Your goal — Go through the records and copy each line where the word "chip" occurs.

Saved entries
_ _ _

-- ==== Sys2Proof/Machine/State.lean ====
section
/-! DEFINITION. The state of the package as plain data, the reasons a step can stop, and the state after reset.
Each structure's docstring names the rules that give it; INVENTORY.md lists every piece with its reset value. -/

namespace Sys2Proof.Machine

/-- What the package sends out of itself or hands from one of its units to the router; the model's own record
(log entry 6). -/
inductive Emit where
  /-- a packet that an agent hands to the router at an internal port -/
  | inject (port : Nat) (p : Packet)
  /-- a flit sent on an output port: virtual channel, control word, data -/
  | flit (port vc ctrl : Nat) (data : Nat)
  /-- a link frame, marker, training burst or time frame on an optical port; kind and words -/
  | frame (port kind : Nat) (words : List Nat)
  /-- a Plovco reply or request: session, command, status, sequence, body -/
  | plovco (session command status seq : Nat) (body : List Byte)
  /-- an SPDM message of the responder -/
  | spdm (session : Nat) (body : List Byte)
  /-- a PCI Express read completion: data, EP set, Completer Abort -/
  | completion (data : List Byte) (ep abort : Bool)
  /-- an interrupt vector -/
  | vector (n : Nat)
  /-- a pin driven (true: asserted) -/
  | pin (name : String) (asserted : Bool)
  deriving DecidableEq, Repr

/-- A Daybook entry (15 Table 15-12). -/
structure DbEntry where
  time : Nat
  seq : Nat
  source : Nat
  code : Nat
  severity : Nat
  context : Nat
  args : List Nat
  deriving DecidableEq, Repr

/-- The Daybook (15 R405, R406). -/
structure Daybook where
  /-- newest first, at most 16,384 -/
  ring : List DbEntry := []
  /-- sequence of the next entry -/
  next : Nat := 0
  /-- the flash mirror, newest first, at most 131,072 -/
  mirror : List DbEntry := []
  /-- the Drone second that the mirror counts hold for -/
  second : Nat := 0
  mirrored : Nat := 0
  unmirrored : Nat := 0
  firstUnmirrored : Nat := 0
  /-- trace entries written in the second, and those dropped (STW_TRACE_DROPPED) -/
  traced : Nat := 0
  dropped : Nat := 0
  /-- registers already warned of for a write before acceptance (01 R45) -/
  warned : List Nat := []
  /-- BAR2 (segment, cause) pairs already warned of (15 R389): 4 × segment + cause -/
  bar2Warned : List Nat := []
  deriving DecidableEq, Repr

/-- An event entry of the host ring (15 Table 15-4). -/
structure HostEvent where
  time : Nat
  step : Nat
  kind : Nat
  context : Nat
  state : Nat
  fault : Nat
  detail : Nat
  seq : Nat
  deriving DecidableEq, Repr

/-- The state of HST_LEASE_STATUS.state (15 Table 15-6). -/
inductive LeaseState where
  | none | leased | orphan
  deriving DecidableEq, Repr

/-- The host window's state (01 R44-R49, 15 R387-R394). -/
structure HostSt where
  /-- a driver stands accepted (01 R45) -/
  accepted : Bool := false
  lease : LeaseState := .none
  /-- package time at which the lease ends, in ns -/
  leaseEnd : Nat := 0
  /-- contexts that are orphaned -/
  orphaned : List Nat := []
  /-- held events, oldest first (15 R392) -/
  held : List HostEvent := []
  /-- sequence number of the next event -/
  eventSeq : Nat := 0
  /-- pending vectors of the PBA -/
  vectors : List Nat := []
  /-- the function is in D3hot (15 R387) -/
  d3hot : Bool := false
  /-- PCI Express link training begun (18 R460) -/
  linkTraining : Bool := false
  deriving DecidableEq, Repr

/-- What an accumulator row holds (03 R80). -/
inductive RowMode where
  | empty | longSum | fp32
  deriving DecidableEq, Repr

/-- An accumulator row (03 R80): its mode, anchor, flags and 64 entries (G patterns or FP32 values).  The 6-bit
residue of an entry is a function of the entry. -/
structure AccRow where
  mode : RowMode := .empty
  anchor : Int := 0
  poison : Bool := false
  inexact : Bool := false
  range : Bool := false
  nf : Bool := false
  entries : List Nat := []
  deriving DecidableEq, Repr

/-- A register result on its way to a tile's files (03 R83-R88). -/
inductive Res where
  | scalar (r : Nat) (v : Word) (poison : Bool)
  | pred (r : Nat) (v : Bool)
  | vec (r : Nat) (v : BitVec 2048) (poison : BitVec 64)
  /-- part p (0-7) of stage t at index 8t + p, with 32 word poison bits -/
  | stage (i : Nat) (v : BitVec 2048) (poison : BitVec 32)
  /-- row at index 32 × bank + row -/
  | row (i : Nat) (v : AccRow)
  /-- the status code of a ticket slot, read when the result takes effect (04 R120) -/
  | ticket (r tk : Nat)
  /-- bits set in TIL_FLAGS -/
  | flags (bits : Nat)
  deriving DecidableEq, Repr

/-- A result in flight: the issue cycle it takes effect in, the cycle and slot it was issued in. -/
structure Pipe where
  due : Nat
  issued : Nat
  slot : Nat
  res : Res
  deriving DecidableEq, Repr

/-- A ticketed operation of a tile's DMA and fabric engine (04 R137-R139). -/
inductive DmOp where
  /-- global address, scratchpad offset, length; bytes still to land from a remote package; worst status so far -/
  | gld (addr off len left worst : Nat)
  | gst (addr off len left worst : Nat)
  /-- endpoint, logical tile, channel, scratchpad source, length; the issue cycle it began in; the packet has left -/
  | send (chip tile chan off len issued : Nat) (sent : Bool)
  /-- channel and the number of the message it claims -/
  | recv (chan n : Nat)
  /-- the docket's eight words, the element base, the issue cycle it began in; handed to the engine's queue -/
  | dock (words : List Word) (base issued : Nat) (queued : Bool)
  | fill (addr first count left worst : Nat)
  /-- collective set and the descriptor's words -/
  | coll (set : Nat) (desc : List Word)
  /-- strum group and generation, result offset, length -/
  | strum (group gen dst len : Nat)
  deriving DecidableEq, Repr

/-- TIL_STATUS.state (03 Table 03-12). -/
inductive TileState where
  | off | waking | ready | running | halted | held | mended
  deriving DecidableEq, Repr

/-- A receive channel of a tile (04 R139): messages landed and claimed since the channel was emptied, and the ticket
codes of landed messages in landing order. -/
structure RxChan where
  landed : Nat := 0
  claimed : Nat := 0
  codes : List Nat := []
  deriving DecidableEq, Repr

/-- A send channel of a tile (04 R139): destination chip, tile, channel and the credits held. -/
structure TxChan where
  chip : Nat
  tile : Nat
  chan : Nat
  credits : Nat
  deriving DecidableEq, Repr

_ _ _

Solution to this problem —
  | send (chip tile chan off len issued : Nat) (sent : Bool)
/-- A send channel of a tile (04 R139): destination chip, tile, channel and the credits held. -/
  chip : Nat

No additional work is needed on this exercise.